Abstract
This article reports data concerning silicosis-related web-activities using Google Trends (GT) capturing the Internet behavior in the USA for the period 2004–2010. GT-generated data were then compared with the most recent available epidemiological data of silicosis mortality obtained from the Centers for Disease Control and Prevention for the same study period. Statistically significant correlations with epidemiological data of silicosis (r=0.805, p-value <0.05) and other related web searches were found. The temporal trend well correlated with the epidemiological data, as well as the geospatial distribution of the web-activities with the geographic epidemiology of silicosis.
Keywords: Infodemiology and infoveillance, Internet, Occupational medicine and hygiene, Web 2.0, Work-related diseases
Specifications Table
Subject area | Medicine |
---|---|
More specific subject area | Occupational medicine |
Type of data | Figure, tables |
How data was acquired | Outsourcing of Google Trends site and the Centers for Disease Control and Prevention (CDC) site |
Data format | Raw, analyzed |
Experimental factors | Google Trends search volumes were obtained through graphs and heat-maps |
Experimental features | Validation of Google Trends-based data with “real-world” data taken from the CDC site was performed by means of correlational analysis |
Data source location | USA |
Data accessibility | Data are within this article |
Value of the data
-
•
Google Trends (GT)-based data (infodemiological data) could be useful for scientific community, researchers and occupational physicians in that they show good correlation with “real world” data obtained from the Centers for Disease Control and Prevention site, thus proving to be reliable.
-
•
These data could be further statistically processed, analyzed, refined and validated in such a way to complement traditional surveillance of silicosis, providing data quicker and in real time.
-
•
These data could be used to understand occupational diseases-related web activities.
-
•
To our knowledge, this is the first analysis of web search behavior related to an occupational disease, namely silicosis, carried out both in quantitative and qualitative terms.
1. Data
This article contains infodemiological data on silicosis searched in the USA in the study period 2004–2010, obtained from Google Trends (GT) (Fig. 1).
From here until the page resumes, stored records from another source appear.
-- ==== Sys2Proof/Laws/Framer.lean ====
section
/-! SUPPORT. The padder, the depadder's scan and the block scheduler (44_message_framer.md R191 to R203). -/

namespace Sys2Proof.Machine

theorem pad_length (m : List Byte) : (pad m).length = 16 * (m.length / 16 + 1) := by
  simp only [pad, padLen, List.length_append, List.length_cons, zeros_length]; omega

/-- The padded message has `len / 16 + 1` blocks. -/
theorem pad_blocks (m : List Byte) : (pad m).length / 16 = m.length / 16 + 1 := by rw [pad_length]; omega

/-- The padded bytes: the message, then the marker, then zeros. -/
theorem pad_getD (m : List Byte) (i : Nat) :
    (pad m).getD i 0 = if i < m.length then m.getD i 0 else if i = m.length then padMarker else 0 := by
  simp only [pad, List.getD_eq_getElem?_getD]
  split
  · rw [List.getElem?_append_left ‹_›]
  · rw [List.getElem?_append_right (by omega)]
    split
    · subst i; simp
    · rw [show i - m.length = (i - m.length - 1) + 1 by omega, List.getElem?_cons_succ, zeros, List.getElem?_replicate]
      split <;> simp

/-- The scan stops at the last byte below `n` that is not zero. -/
theorem unpadScan_found (p : List Byte) :
    ∀ {n k : Nat}, k < n → p.getD k 0 ≠ 0 → (∀ j, k < j → j < n → p.getD j 0 = 0) →
      unpadScan p n = .found k (p.getD k 0)
  | 0, _, hk, _, _ => absurd hk (by omega)
  | n + 1, k, hk, hne, hz => by
    rw [unpadScan]
    by_cases h : k = n
    · subst h; rw [if_neg hne]
    · rw [if_pos (hz n (by omega) (by omega))]
      exact unpadScan_found p (by omega) hne fun j h1 h2 => hz j h1 (by omega)

/-- The scan finds nothing when every byte below `n` is zero. -/
theorem unpadScan_notFound (p : List Byte) :
    ∀ {n : Nat}, (∀ j, j < n → p.getD j 0 = 0) → unpadScan p n = .notFound
  | 0, _ => rfl
  | n + 1, hz => by
    rw [unpadScan, if_pos (hz n (by omega))]
    exact unpadScan_notFound p fun j h => hz j (by omega)

/-- The scan ends in one of its two ways. -/
theorem unpadScan_cases (p : List Byte) (n : Nat) :
    (∃ k, k < n ∧ p.getD k 0 ≠ 0 ∧ (∀ j, k < j → j < n → p.getD j 0 = 0) ∧
      unpadScan p n = .found k (p.getD k 0)) ∨
    ((∀ j, j < n → p.getD j 0 = 0) ∧ unpadScan p n = .notFound) := by
  induction n with
  | zero => exact .inr ⟨fun j h => absurd h (by omega), rfl⟩
  | succ n ih =>
    by_cases h : p.getD n 0 = 0
    · rw [unpadScan, if_pos h]
      rcases ih with ⟨k, hk, hne, hz, e⟩ | ⟨hz, e⟩
      · refine .inl ⟨k, by omega, hne, fun j h1 h2 => ?_, e⟩
        by_cases hj : j = n
        · rw [hj]; exact h
        · exact hz j h1 (by omega)
      · refine .inr ⟨fun j h2 => ?_, e⟩
        by_cases hj : j = n
        · rw [hj]; exact h
        · exact hz j (by omega)
    · refine .inl ⟨n, by omega, h, fun j h1 h2 => absurd h2 (by omega), ?_⟩
      rw [unpadScan, if_neg h]

/-- A depadder that finds a marker finds it inside the input. -/
theorem unpad_found_lt {p : List Byte} {k : Nat} {mk : Byte} (h : unpad p = .found k mk) : k < p.length := by
  rcases unpadScan_cases p p.length with ⟨k', hk, -, -, e⟩ | ⟨-, e⟩
  · rw [unpad, e] at h; injection h with h1; omega
  · rw [unpad, e] at h; cases h

/-! The block scheduler. -/

theorem blockAt_length {p : List Byte} {k : Nat} (h : 16 * k + 16 ≤ p.length) : (blockAt p k).length = 16 := by
  simp only [blockAt, List.length_take, List.length_drop]; omega

theorem mapBlocks_succ (g : List Byte → List Byte) (p : List Byte) (n : Nat) :
    mapBlocks g p (n + 1) = mapBlocks g p n ++ g (blockAt p n) := by
  simp [mapBlocks, List.range_succ]

theorem mapBlocks_length {g : List Byte → List Byte} (hg : ∀ b, (g b).length = 16) (p : List Byte) (n : Nat) :
    (mapBlocks g p n).length = 16 * n := by
  induction n with
  | zero => rfl
  | succ n ih => rw [mapBlocks_succ, List.length_append, ih, hg]; omega

/-- Block `k` of the output is the transform of block `k` of the input. -/
theorem blockAt_mapBlocks {g : List Byte → List Byte} (hg : ∀ b, (g b).length = 16) (p : List Byte) {n k : Nat}
    (hk : k < n) : blockAt (mapBlocks g p n) k = g (blockAt p k) := by
  induction n with
  | zero => omega
  | succ n ih =>
    have hl := mapBlocks_length hg p n
    rw [mapBlocks_succ]
    by_cases h : k = n
    · subst h
      rw [blockAt, List.drop_append_of_le_length (by omega), List.drop_of_length_le (by omega), List.nil_append,
        List.take_of_length_le (by rw [hg])]
    · rw [← ih (by omega), blockAt, List.drop_append_of_le_length (by omega),
        List.take_append_of_le_length (by rw [List.length_drop]; omega)]
      rfl

/-- Joining the blocks of a sequence of whole blocks gives it back. -/
theorem mapBlocks_id (p : List Byte) {n : Nat} (h : 16 * n ≤ p.length) :
    mapBlocks (fun b => b) p n = p.take (16 * n) := by
  induction n with
  | zero => rfl
  | succ n ih =>
    rw [mapBlocks_succ, ih (by omega), blockAt, show 16 * (n + 1) = 16 * n + 16 by omega, List.take_add]

theorem mapBlocks_congr {g h : List Byte → List Byte} {p q : List Byte} {n : Nat}
    (e : ∀ k, k < n → g (blockAt p k) = h (blockAt q k)) : mapBlocks g p n = mapBlocks h q n := by
  induction n with
  | zero => rfl
  | succ n ih => rw [mapBlocks_succ, mapBlocks_succ, ih fun k hk => e k (by omega), e n (by omega)]

theorem encryptMessage_length (key m : List Byte) : (encryptMessage key m).length = (pad m).length := by
  rw [encryptMessage, mapBlocks_length fun b => encryptBlock_length b _, pad_blocks, pad_length]

theorem decryptMessage_length (key : List Byte) {ct : List Byte} (h : ct.length % 16 = 0) :
    (decryptMessage key ct).length = ct.length := by
  rw [decryptMessage, mapBlocks_length fun b => decryptBlock_length b _]; omega

end Sys2Proof.Machine
end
These data well correlated with “real-world” data obtained from the Centers for Disease Control and Prevention (CDC) site for the same study period (Table 1, Table 2, Table 3).
Fig. 1.
Google Trends-generated heat-map showing the regional interest for silicosis in the USA. In particular, it can be noticed that silicosis-related web searches are concentrated in some counties (namely, California, Texas, New York, Pennsylvania, and Virginia).
Table 1.
Pearson׳s correlation between Google Trends-based data and epidemiological data in the study period 2004–2010.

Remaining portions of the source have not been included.